August 20, 2006
"Merdeka",do we have real freedom?
As we approach our national day on 31.8.06, our national media are full of reports of the various ways Malaysians celebrate our hard earned independence. Various generations celebrate in ways peculiar to their own experiences in life in our beloved nation, as it turns 49, come this August 31.
To demonstrate our patriotism to the nation, we are encouraged to hoist the national flag in our homes, offices, shops and on cars. It is becoming increasingly more common to see cars fully draped in the beautiful colors of the Jalur Gemilang.
In schools our children are asked to wave flags as they sing the national anthem and other patriotic songs. Almost daily the schools organize assemblies, eloquent speeches and other activities towards this end. Being children as they are, most of them are full of enthusiasm to participate in all these as they create an environment of festivities during the month of August each year.
Some of our politicians even go to the extent of castigating those who do not hoist the national flag as being unpatriotic and ungrateful for what the country has done for them.
Is national day all about waving the national flag, singing patriotic songs, having parades and tea parties? Definitely it transcends these physical expressions of joy of our independence.
It should be a day to recollect our achievements and failures over the years since independence. While celebrating our victories it is also the time to resolve to right the wrongs in our country. If we fail to do this all our achievements will be rendered meaningless.
Racial and religious tolerance is at its lowest since independence and is continuing to slide further. Those in power do not appear to value the importance of racial unity. They fail to realize that it is an asset that needs to be cherished and nourished. There is developing a dangerous trend where Malaysians today are living “peacefully” within their own communities.
Corruption has become an accepted way of life among Malaysians. It is a norm these days to “reward” those in authority for even obligatory services rendered. The ordinary man on the street is not able to get things done as he is not able to follow this new culture of “give and take”.
Road deaths are taking a very high toll on the lives of our people especially the young. Basic etiquette on the roads is badly missing. There is chaos on our roads and driving on them is like going to war. Breaking the laws without getting caught is considered a feat.
Crime rate is unacceptably high and is threatening every peace-loving citizen. People are living in fear, not able to go about their routine without danger of being raped, robbed, assaulted or even killed. The authorities do not seem to have the will to bring the situation under control. There is fear that mob rule will become the order of the day in the near future.
Quality of education is on the decline but the cost is escalating and becoming beyond the means of the ordinary wage earning citizen. Those in power are least perturbed that none of our local degrees are now recognized internationally. Eligible students with maximum results in examinations are denied seats in public universities. To solve this problem, higher education is being privatized which further escalates its cost. Many private institutions have sprung all over the country, many of them of questionable quality and credentials.
Basic medical care has become too expensive and privatization has made it beyond the reach of ordinary citizens.
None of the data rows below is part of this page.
theorem test_witness_FetchStops :
    (∀ s ∈ fetchStates, s.intEntry = none ∧ interruptChoice (observe s) = none ∧ s.psr.um = false) ∧
      fetchStates.map (fun s => why (step s)) =
        [some .misalignedFetch, some (.undecodable .noEncodingInSource), some (.undecodable .otherWordLength),
          some (.undecodable .notWritable)] ∧
      fetchStates.map fetchIsFree = [false, false, false, false] ∧
      fetchIsFree freeFetch = true ∧ freeFetch.intEntry = none ∧ interruptChoice (observe freeFetch) = none ∧
      freeFetch.psr.um = false ∧ freeFetch.pc % istep freeFetch.cfg freeFetch.psr.il = 0#32 := by
  refine ⟨?_, by decide, by decide, by decide, rfl, rfl, rfl, by decide⟩
  intro s h
  simp only [fetchStates, List.mem_cons, List.not_mem_nil, or_false] at h
  rcases h with rfl | rfl | rfl | rfl <;> exact ⟨rfl, rfl, rfl⟩

theorem test_witness_FetchAfterStore :
    (let s := { base with storedTo := [0], cfg := { Params.suggested with unifiedMemory := true } }
     s.cfg.unifiedMemory = true ∧ s.pc.toNat ∈ s.storedTo) ∧
    base.cfg.unifiedMemory = false ∧ base.pc.toNat ∉ base.storedTo := by
  decide

theorem test_witness_SourceSelector_TargetSelector :
    quietUser.psr.rsrd = false ∧ quietUser.psr.rswr = false ∧ base.psr.rsrd = true ∧ base.psr.rswr = true ∧
      (0 : Fin 32).val < 29 ∧ (28 : Fin 32).val < 29 ∧ (29 : Fin 32).val = 29 ∧ (30 : Fin 32).val = 30 ∧
      (31 : Fin 32).val = 31 := by
  decide

theorem test_witness_PsrReadsAsFiveBits : base.psr.rsrd = true := by decide

theorem test_witness_CcbOffsetMap : (0x26#8).toNat < 0x27 ∧ 0x27 ≤ (0x27#8).toNat ∧ 0x27 ≤ (0xFF#8).toNat := by decide

theorem test_witness_CcbWriteThenRead :
    (∃ c', ccbWrite base.ccb .intMask 0xFFFFFFFF#32 = .ok c') ∧ (∃ c', ccbWrite base.ccb .ccbBase 0x20000#32 = .ok c') ∧
      CcbReg.intModeUm ≠ .intMask :=
  ⟨⟨_, rfl⟩, ⟨_, rfl⟩, by decide⟩

theorem test_witness_LaunchMeetsInvariant :
    memWf [(0, 1#32), (0xFFFFFFFF, 2#32)] = true ∧ codeWf [(0x20, .term true .retu)] = true := by
  decide

theorem test_witness_CcbWindow_DataAddressMap :
    base.ccb.ccbBase.extractLsb' 0 8 = 0#8 ∧ (0xFFFFFF00#32).extractLsb' 0 8 = 0#8 := by decide

/-- The user with the data area 0x1000 to 0x3001 allowed. -/
def wide : State :=
  { quietUser with ccb := { quietUser.ccb with dmemBoundLo := 0x00001000#32, dmemBoundHi := 0x00003001#32 } }

/-- Both cases of the conclusion: the same address and another one, each at an end of the allowed area or inside it. -/
theorem test_witness_StoreThenLoad :
    memWf wide.mem = true ∧ readField wide 1#5 = some 0#32 ∧ ridx wide.psr.il 2#5 = some 2 ∧
      dataTarget wide.ccb 0x3000#32 = .memory ∧ dataTarget wide.ccb 0x3001#32 = .memory ∧
      dataForbidden wide 0x3000#32 = false ∧ dataForbidden wide 0x3001#32 = false ∧
      after (exec (.st 1#5 (.given 0x3000#32)) wide)
          (fun t => (t.pc, effectiveAddress t (.given 0x3001#32), (effectiveAddress t (.formed [1#5] 4#32)).isSome)) =
        some (0x2004#32, some 0x3001#32, true) := by
  decide

theorem test_witness_DataProtectionRule_InstrProtectionRule :
    base.ccb.memPconf.getLsbD 1 = true ∧ user.ccb.memPconf.getLsbD 1 = false ∧ base.ccb.memPconf.getLsbD 0 = true ∧
      user.ccb.memPconf.getLsbD 0 = false ∧ base.psr.um = false ∧ user.psr.um = true := by
  decide

theorem test_witness_EmptyAreaWhenBoundsCross :
    let c : Ccb := { base.ccb with
      dmemBoundLo := 0x2000#32, dmemBoundHi := 0x1FFF#32, imemBoundLo := 0x1#32, imemBoundHi := 0#32 }
    c.dmemBoundHi.toNat < c.dmemBoundLo.toNat ∧ c.imemBoundHi.toNat < c.imemBoundLo.toNat := by
  decide

/-- The super user after reset with the PCB window open: every address is allowed, and each target is reached. -/
def open4 : State := { base with ccb := { base.ccb with ccbEnd := 0x000101FF#32 } }

theorem test_witness_LdCompletes_LdFrame :
    ridx open4.psr.il 30#5 = some 30 ∧ dataForbidden open4 0x00010026#32 = false ∧
      dataForbidden open4 0x00010200#32 = false ∧
      dataTarget open4.ccb 0x00010026#32 = .ccb .copIfMode ∧ dataTarget open4.ccb 0x00010027#32 = .reserved ∧
      dataTarget open4.ccb 0x000101FF#32 = .pcb ∧ dataTarget open4.ccb 0x00010200#32 = .memory ∧
      after (exec (.ld 30#5 (.given 0x00010200#32)) open4) (fun t => t.pc) = some 4#32 := by
  decide

theorem test_witness_StCompletes_StFrame :
    readField open4 4#5 = some 0#32 ∧ CcbReg.copIfMode.access = .rw ∧ CcbReg.ccbBase.access = .rw ∧
      (0x00020000#32).extractLsb' 0 8 = 0#8 ∧ dataTarget open4.ccb 0x00010000#32 = .ccb .ccbBase ∧
      after (exec (.st 4#5 (.given 0x00010026#32)) open4) (fun t => t.pc) = some 4#32 ∧
      after (exec (.st 4#5 (.given 0x000101FF#32)) open4) (fun t => t.pc) = some 4#32 ∧
      after (exec (.st 4#5 (.given 0x00010200#32)) open4) (fun t => t.pc) = some 4#32 := by
  decide

theorem test_witness_LoadStoreRefusals :
    (let s := { base with psr := psrOf false false true true false }
     s.psr.il = false ∧ 8 ≤ (8#5).toNat ∧ 8 ≤ (31#5).toNat ∧
       (∃ g ∈ (AddrOperand.formed [0#5, 8#5] 0#32).fields, 8 ≤ g.toNat) ∧
       why (exec (.ld 7#5 (.formed [0#5, 8#5] 0#32)) s) = some .fieldNotIn16BitMode) ∧
      readField base 29#5 = some 0x0E#32 ∧ (0x0E#32).extractLsb' 0 8 ≠ 0#8 ∧
      dataTarget base.ccb 0x00010012#32 = .ccb .intPend ∧ CcbReg.intPend.access = .readOnly ∧
      dataTarget base.ccb 0x00010011#32 = .ccb .intServ ∧ CcbReg.intServ.access = .status ∧
      why (exec (.st 29#5 (.given 0x00010000#32)) base) = some .ccbBaseNotAligned := by
  decide

theorem test_witness_ForbiddenAccessTraps :
    ridx bounded.psr.il 3#5 = some 3 ∧ effectiveAddress bounded (.given 0x00002000#32) = some 0x00002000#32 ∧
      bounded.psr.um = true ∧ dataAllowed bounded.ccb 0x00002000#32 = false ∧
      dataAllowed bounded.ccb 0x00000FFF#32 = false := by
  decide

theorem test_witness_modes : user.psr.um = true ∧ base.psr.um = false := by decide

theorem test_witness_CopCompletes :
    base.cops.getLsbD (3#2).toNat = true ∧ (0x7#4).getLsbD (3#2).toNat = false := by
  decide

theorem test_witness_SystemFrame :
    (∃ t, exec .scall user = .next t) ∧ (∃ t, exec .retu base = .next t) ∧ (∃ t, exec (.chrs true true) user = .next t) ∧
      (∃ t, exec (.chrs true true) base = .next t) ∧ (∃ t, exec (.cop 0#2 1#32) base = .next t) :=
  ⟨⟨_, rfl⟩, ⟨_, rfl⟩, ⟨_, rfl⟩, ⟨_, rfl⟩, ⟨_, rfl⟩⟩

theorem test_witness_ForbiddenFetchTraps :
    let s := { base with psr := psrOf false true false false true }
    s.intEntry = none ∧ s.psr.ie = false ∧ s.psr.um = true ∧ instrAllowed s.ccb s.pc = false := by
  decide

theorem test_witness_DisabledInterruptsAreNotTaken : base.psr.ie = false ∧ base.intEntry = none := by decide

theorem test_witness_MaskedSourceIsNotTaken :
    (v29 true 0xFEF#12 0xFFF#12).ccb.intMask.getLsbD (4 : Fin 12).val = false ∧
      (v29 true 0xFEF#12 0xFFF#12).ccb.intMask.getLsbD (3 : Fin 12).val = true := by
  decide

theorem test_witness_TakenSourceHasBestPriority :
    (v29 true 0xFFF#12 0x018#12).intEntry = none ∧ candidate (v29 true 0xFFF#12 0x018#12) 4 = true := by
  decide

theorem test_witness_PriorityFields : (3 : Fin 12).val ≤ 3 ∧ 4 ≤ (4 : Fin 12).val := by decide

theorem base_inv : Inv base := ⟨by decide, by decide, by decide, by decide, by decide⟩

theorem quietTerm_inv (i : Instr) : Inv (quietTerm i) :=
  ⟨fun _ => ⟨rfl, rfl⟩, (by decide : (0x00010000#32).extractLsb' 0 8 = 0#8), rfl, codeWf_codeWrite _ _ _ rfl, rfl⟩

/-- Steps that reach a next state: a `retu` from super user mode, a `scall`, a load, a store and a trap from user mode. -/
theorem test_witness_whole_machine_steps :
    steps (withTerm base .retu) ∧ steps (quietTerm .scall) ∧ steps (quietTerm (.ld 1#5 (.given 0x0#32))) ∧
      steps (quietTerm (.st 1#5 (.given 0x0#32))) ∧ steps (quietTerm (.chrs true true)) :=
  ⟨⟨_, rfl⟩, ⟨_, rfl⟩, ⟨_, rfl⟩, ⟨_, rfl⟩, ⟨_, rfl⟩⟩

/-- The second part of `UserStepStaysInAllowedMemory`: two memories that differ in a cell that is not allowed, and an allowed cell. -/
theorem test_witness_UserStepStaysInAllowedMemory :
    let m : List (Nat × Word) := [(0x2000, 7#32)]
    memWf bounded.mem = true ∧ memWf m = true ∧ bounded.psr.um = true ∧ dataAllowed bounded.ccb 0x00002000#32 = false ∧
      dataAllowed bounded.ccb 0x00001000#32 = true ∧ memRead m 0x00002000#32 ≠ memRead bounded.mem 0x00002000#32 ∧
      ∀ a, dataAllowed bounded.ccb a = true → memRead m a = memRead bounded.mem a := by
  refine ⟨rfl, by decide, rfl, by decide, by decide, by decide, fun a h => ?_⟩
  show (if 0x2000 = a.toNat then 7#32 else 0#32) = 0#32
  rw [if_neg]
  intro e
  have : a = 0x00002000#32 := by
    apply BitVec.eq_of_toNat_eq
    rw [← e]; rfl
  subst this
  exact absurd h (by decide)

/-- The inner hypotheses of `ModeTransitions`: a step into user mode and a step out of it. -/
theorem test_witness_ModeTransitions :
    (withTerm base .retu).psr.um = false ∧ after (step (withTerm base .retu)) (fun t => t.psr.um) = some true ∧
      (quietTerm .scall).psr.um = true ∧ after (step (quietTerm .scall)) (fun t => t.psr.um) = some false := by
  decide
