/-- CG window registers (R496, R497). -/
def cgRows : List RegRow := [
  ⟨"CG_STATUS", 0x0100, 0, 1, .ro, 0xF, 0x3F, false, .none, false⟩,
  ⟨"CG_CAUSE_ACTIVE", 0x0104, 0, 1, .ro, 0x3, 0xFFFFFFFF, false, .none, false⟩,
  ⟨"CG_CAUSE_LATCHED", 0x0108, 0, 1, .ro, 0x1, 0xFFFFFFFF, false, .none, false⟩,
  ⟨"CG_CAUSE_EVENT", 0x010C, 0, 1, .w1c, 0x3, 0xFFFFFFFF, false, .none, false⟩,
  ⟨"CG_RELEASE", 0x0110, 0, 1, .wo, 0x0, 0x1, false, .none, false⟩,
  ⟨"CG_RELEASE_STATUS", 0x0114, 0, 1, .ro, 0x0, 0xFFFF00FF, false, .none, false⟩,
  ⟨"CG_SW_REQUEST", 0x0118, 0, 1, .wo, 0x0, 0x1, false, .none, false⟩,
  ⟨"CG_Q0_GUARD", 0x011C, 0, 1, .rw, 0x0, 0x1, false, .none, false⟩,
  ⟨"CG_WDT_PERIOD", 0x0120, 0, 1, .rw, 0x3E8, 0x3FFF, false, .none, false⟩,
  ⟨"CG_WDT_KICK", 0x0124, 0, 1, .wo, 0x0, 0xFFFFFFFF, false, .none, false⟩,
  ⟨"CG_NOTICE_PERIOD", 0x0128, 0, 1, .rw, 0x2710, 0x1FFFF, false, .none, false⟩,
  ⟨"CG_DECISION_COUNT", 0x012C, 0, 1, .ro, 0x0, 0xFFFFFFFF, false, .none, true⟩,
  ⟨"CG_LAST_DECISION_TIME_LO", 0x0130, 0, 1, .ro, 0x0, 0xFFFFFFFF, false, .none, false⟩,
  ⟨"CG_LAST_DECISION_TIME_HI", 0x0134, 0, 1, .ro, 0x0, 0xFFFFFFFF, false, .none, false⟩,
  ⟨"CG_LAST_DECISION_FRAME", 0x0138, 0, 1, .ro, 0x0, 0xFFFFFFFF, false, .none, false⟩,
  ⟨"CG_CHECK_MISMATCH_COUNT", 0x013C, 0, 1, .ro, 0x0, 0xFFFFFFFF, false, .none, true⟩,
  ⟨"CG_AGE_SEL", 0x0140, 0, 1, .rw, 0x0, 0x3FF, false, .none, false⟩,
  ⟨"CG_AGE_STAGE", 0x0144, 0, 1, .ro, 0x0, 0xFFFF, false, .none, false⟩,
  ⟨"CG_AGE_VALUE", 0x0148, 0, 1, .ro, 0x0, 0x7FFFF, false, .none, false⟩,
  ⟨"CG_AGE_FAULT_COUNT", 0x014C, 0, 1, .ro, 0x0, 0xFFFFFFFF, false, .none, true⟩,
  ⟨"CG_MSG_CTRL", 0x0150, 0, 1, .rw, 0x0, 0xFFF7, false, .none, false⟩,
  ⟨"CG_ETH_DST_LO", 0x0154, 0, 1, .rw, 0x0, 0xFFFFFFFF, false, .none, false⟩,
  ⟨"CG_ETH_DST_HI", 0x0158, 0, 1, .rw, 0x0, 0xFFFF, false, .none, false⟩,
  ⟨"CG_CAN_ID_NOTICE", 0x015C, 0, 1, .rw, 0x0, 0x3FFFFFFF, false, .none, false⟩,
  ⟨"CG_CAN_ID_RESULT", 0x0160, 0, 1, .rw, 0x0, 0x3FFFFFFF, false, .none, false⟩,
  ⟨"CG_MSG_DROP_COUNT", 0x0164, 0, 1, .ro, 0x0, 0xFFFFFFFF, false, .none, true⟩,
  ⟨"CG_FWD", 0x0200, 8, 16, .rw, 0x0, 0x87FFFFFF, false, .none, false⟩,
  ⟨"CG_FWD_OFFSET", 0x0204, 8, 16, .rw, 0x0, 0xFFFFFFFF, false, .none, false⟩,
  ⟨"CG_LH_STATE", 0x0400, 16, 29, .ro, 0x0, 0x3F, false, .none, true⟩,
  ⟨"CG_LH_FAIL_COUNT", 0x0404, 16, 29, .ro, 0x0, 0xFFFFFFFF, false, .none, true⟩,
  ⟨"CG_LH_UNLIT_COUNT", 0x0408, 16, 29, .ro, 0x0, 0xFFFFFFFF, false, .none, true⟩,
  ⟨"CG_LH_TRANSIENT_COUNT", 0x040C, 16, 29, .ro, 0x0, 0xFFFFFFFF, false, .none, true⟩]

/-- SALVAGE window registers (R513, R514). -/
def salvageRows : List RegRow := [
  ⟨"SALVAGE_STATUS", 0x0100, 0, 1, .ro, 0x1, 0xF, false, .none, false⟩,
  ⟨"SALVAGE_ESCALATION", 0x0104, 0, 1, .ro, 0x0, 0x3F, false, .none, true⟩,
  ⟨"SALVAGE_ESCALATION_TIME_LO", 0x0108, 0, 1, .ro, 0x0, 0xFFFFFFFF, false, .none, true⟩,
  ⟨"SALVAGE_ESCALATION_TIME_HI", 0x010C, 0, 1, .ro, 0x0, 0xFFFFFFFF, false, .none, true⟩,
  ⟨"SALVAGE_ESCALATION_COUNT", 0x0110, 0, 1, .ro, 0x0, 0xFFFFFFFF, false, .none, true⟩,
  ⟨"SALVAGE_QUAY_CTRL", 0x0200, 64, 4, .rw, 0x0, 0x1, false, .quay 1, false⟩,
  ⟨"SALVAGE_QUAY_CMD", 0x0204, 64, 4, .wo, 0x0, 0x3, false, .quay 1, false⟩,
  ⟨"SALVAGE_QUAY_STATUS", 0x0208, 64, 4, .ro, 0x0, 0xFFFFF3F, false, .quay 1, false⟩,
  ⟨"SALVAGE_QUAY_DUMP_LO", 0x020C, 64, 4, .rw, 0x0, 0xFFFFFFFF, false, .quay 1, false⟩,
  ⟨"SALVAGE_QUAY_DUMP_HI", 0x0210, 64, 4, .rw, 0x0, 0xFFFF, false, .quay 1, false⟩,
  ⟨"SALVAGE_QUAY_DUMP_SIZE", 0x0214, 64, 4, .rw, 0x0, 0xFFFF, false, .quay 1, false⟩,
  ⟨"SALVAGE_QUAY_DUMP_STATUS", 0x0218, 64, 4, .ro, 0x0, 0x1FF, false, .quay 1, false⟩,
  ⟨"SALVAGE_QUAY_DUMP_RELEASE", 0x021C, 64, 4, .wo, 0x0, 0x1, false, .quay 1, false⟩,
  ⟨"SALVAGE_QUAY_HANG_COUNT", 0x0220, 64, 4, .ro, 0x0, 0xFFFFFFFF, false, .quay 1, false⟩,
  ⟨"SALVAGE_QUAY_RECOVER_COUNT", 0x0224, 64, 4, .ro, 0x0, 0xFFFFFFFF, false, .quay 1, false⟩,
  ⟨"SALVAGE_QUAY_REPLAY_COUNT", 0x0228, 64, 4, .ro, 0x0, 0xFFFFFFFF, false, .quay 1, false⟩,
  ⟨"SALVAGE_QUAY_CULPRIT", 0x022C, 64, 4, .ro, 0x0, 0xFFFF0FFF, false, .quay 1, false⟩,
  ⟨"SALVAGE_QUAY_RESET_TIME", 0x0230, 64, 4, .ro, 0x0, 0xFFFF, false, .quay 1, false⟩,
  ⟨"SALVAGE_QUAY_LATE_DROP_COUNT", 0x0234, 64, 4, .ro, 0x0, 0xFFFFFFFF, false, .quay 1, false⟩,
  ⟨"SALVAGE_QUAY_BAD_STATE_COUNT", 0x0238, 64, 4, .ro, 0x0, 0xFFFFFFFF, false, .quay 1, false⟩,
  ⟨"SALVAGE_QUAY_EVENT", 0x023C, 64, 4, .w1c, 0x0, 0xFF, false, .quay 1, false⟩]

/-- PMC window registers (R552). -/
def pmcRows : List RegRow := [
  ⟨"PMC_STATUS", 0x0100, 0, 1, .ro, 0x0, 0xF, false, .none, false⟩,
  ⟨"PMC_EPOCH", 0x0104, 0, 1, .ro, 0x0, 0xFFFFFFFF, false, .none, true⟩,
  ⟨"PMC_ENVELOPE", 0x0108, 0, 1, .rw, 0xB4, 0xFF, false, .none, false⟩,
  ⟨"PMC_THROTTLE_TEMP", 0x010C, 0, 1, .rw, 0x5A, 0xFF, false, .none, false⟩,
  ⟨"PMC_FLOOR_MHZ", 0x0110, 0, 1, .ro, 0x384, 0x7FF, false, .none, false⟩,
  ⟨"PMC_CORE_MHZ", 0x0114, 4, 2, .ro, 0x384, 0xFFFF07FF, false, .none, false⟩,
  ⟨"PMC_APU_MHZ", 0x011C, 4, 2, .ro, 0xA28, 0xFFF, false, .none, false⟩,
  ⟨"PMC_APU_REQ", 0x0124, 4, 2, .rw, 0xA28, 0xFFF, false, .none, false⟩,
  ⟨"PMC_POWER_MW", 0x012C, 0, 1, .ro, 0x0, 0xFFFFFFFF, false, .none, false⟩,
  ⟨"PMC_OVER_ENVELOPE_COUNT", 0x0130, 0, 1, .ro, 0x0, 0xFFFFFFFF, false, .none, true⟩,
  ⟨"PMC_EMERGENCY_COUNT", 0x0134, 0, 1, .ro, 0x0, 0xFFFFFFFF, false, .none, true⟩,
  ⟨"PMC_SERVICE_ACTIVE", 0x0138, 0, 1, .ro, 0x0, 0xFFFFFFFF, false, .none, true⟩,
  ⟨"PMC_SERVICE_LATCHED", 0x013C, 0, 1, .w1c, 0x0, 0xFFFFFFFF, false, .none, true⟩,
  ⟨"PMC_SERVICE_LAST", 0x0140, 0, 1, .ro, 0x0, 0xFFFFFFFF, false, .none, true⟩,
  ⟨"PMC_EVENT", 0x0144, 0, 1, .w1c, 0x0, 0x1F, false, .none, false⟩,
  ⟨"PMC_TEMP", 0x0200, 4, 32, .ro, 0x0, 0xFFFF01FF, false, .none, true⟩,
  ⟨"PMC_RAIL_MA", 0x0300, 4, 18, .ro, 0x0, 0xFFFFFFFF, false, .none, false⟩]

/-- CUSTOMS window registers (R540). -/
def customsRows : List RegRow := [
  ⟨"CUSTOMS_BOOT_STATUS", 0x0100, 0, 1, .ro, 0x0, 0x7FFFF, false, .none, true⟩,
  ⟨"CUSTOMS_FUSE_STATE", 0x0104, 0, 1, .ro, 0x0, 0x7FF, false, .none, true⟩,
  ⟨"CUSTOMS_IMAGE_VERSION", 0x0108, 0, 1, .ro, 0x0, 0xFFFFFFFF, false, .none, true⟩,
  ⟨"CUSTOMS_SLOT_VALID", 0x010C, 0, 1, .ro, 0x0, 0xFFFFFFFF, false, .none, true⟩,
  ⟨"CUSTOMS_MB_CMD", 0x0110, 0, 1, .wo, 0x0, 0xFF, false, .none, true⟩,
  ⟨"CUSTOMS_MB_STATUS", 0x0114, 0, 1, .ro, 0x0, 0x1FF, false, .none, true⟩,
  ⟨"CUSTOMS_MB_ADDR_LO", 0x0118, 0, 1, .rw, 0x0, 0xFFFFFFFF, false, .none, true⟩,
  ⟨"CUSTOMS_MB_ADDR_HI", 0x011C, 0, 1, .rw, 0x0, 0xFFFF, false, .none, true⟩,
  ⟨"CUSTOMS_MB_LEN", 0x0120, 0, 1, .rw, 0x0, 0xFFFFFFFF, false, .none, true⟩,
  ⟨"CUSTOMS_MB_ARG", 0x0124, 0, 1, .rw, 0x0, 0xFFFFFFFF, false, .none, true⟩,
  ⟨"CUSTOMS_MB_OUT_LO", 0x0128, 0, 1, .rw, 0x0, 0xFFFFFFFF, false, .none, true⟩,
  ⟨"CUSTOMS_MB_OUT_HI", 0x012C, 0, 1, .rw, 0x0, 0xFFFF, false, .none, true⟩,
  ⟨"CUSTOMS_ID_PUB", 0x0140, 4, 8, .ro, 0x0, 0xFFFFFFFF, false, .none, true⟩,
  ⟨"CUSTOMS_DEBUG_NONCE", 0x0160, 4, 8, .ro, 0x0, 0xFFFFFFFF, false, .none, true⟩,
  ⟨"CUSTOMS_DEBUG_STATUS", 0x0180, 0, 1, .ro, 0x0, 0xFFFFFFFF, false, .none, true⟩]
Abuses of Health Insurance Schemes are further aggravating the already unhealthy situation. Quality of medical care at government hospitals is far from excellent as it is managed by junior and inexperienced doctors. Most of the senior doctors have left for “greener pastures” in private practice where many of them are fast losing their hard-acquired skills over years of service.
An arrogant, uncaring and at times abusive public service is a sure indicator of its decline since independence. Biasness and favoritism to certain groups are standard practice. There is a need for greater professionalism in the civil service.
Eradication of poverty is confined to just one particular community although it occurs among all races. The real hardcore poor are not getting a decent share of the nation’s wealth. The rich are getting richer and the poor remain poor.
Freedom of expression and respect of human rights are also on the decline over the years. A small ray of hope was seen after our present prime minister took office but there are powerful forces that are eager to extinguish those rays of hope prematurely.
As Christians and belonging to the minority groups, “merdeka” is becoming progressively less meaningful as we are gradually becoming irrelevant in the mainstream development of the country. Not only are we not consulted in any major decisions but even our constitutional rights are being denied. The very institutions that are established to protect our rights fail us miserably.
Our children are denied admission to public institutions of higher learning; we are not given jobs in the civil service and armed forces, no state funds are allocated for the construction of places of worship and worse still churches and temples are indiscriminately demolished without proper dialogue or consultation.
To make “merdeka” more meaningful for the rakyat, serious concerted efforts by all parties must be made to correct these wrongs. Only with the provision of the basic needs, can true patriotism develop in the people.
Displaying flags, singing patriotic songs, wearing special costumes, participating in parades and banquet are just superficial displays of patriotism. These do not instill true and lasting patriotism. Nationalism and patriotism are not inborn in us. They should be cultivated from an early age just like how parents nurture them in their children..
The nation, like parents, must provide for her citizens all the necessary needs before it can expect undivided patriotism and loyalty only with the provision of the basic needs, can true patriotism develop in the people.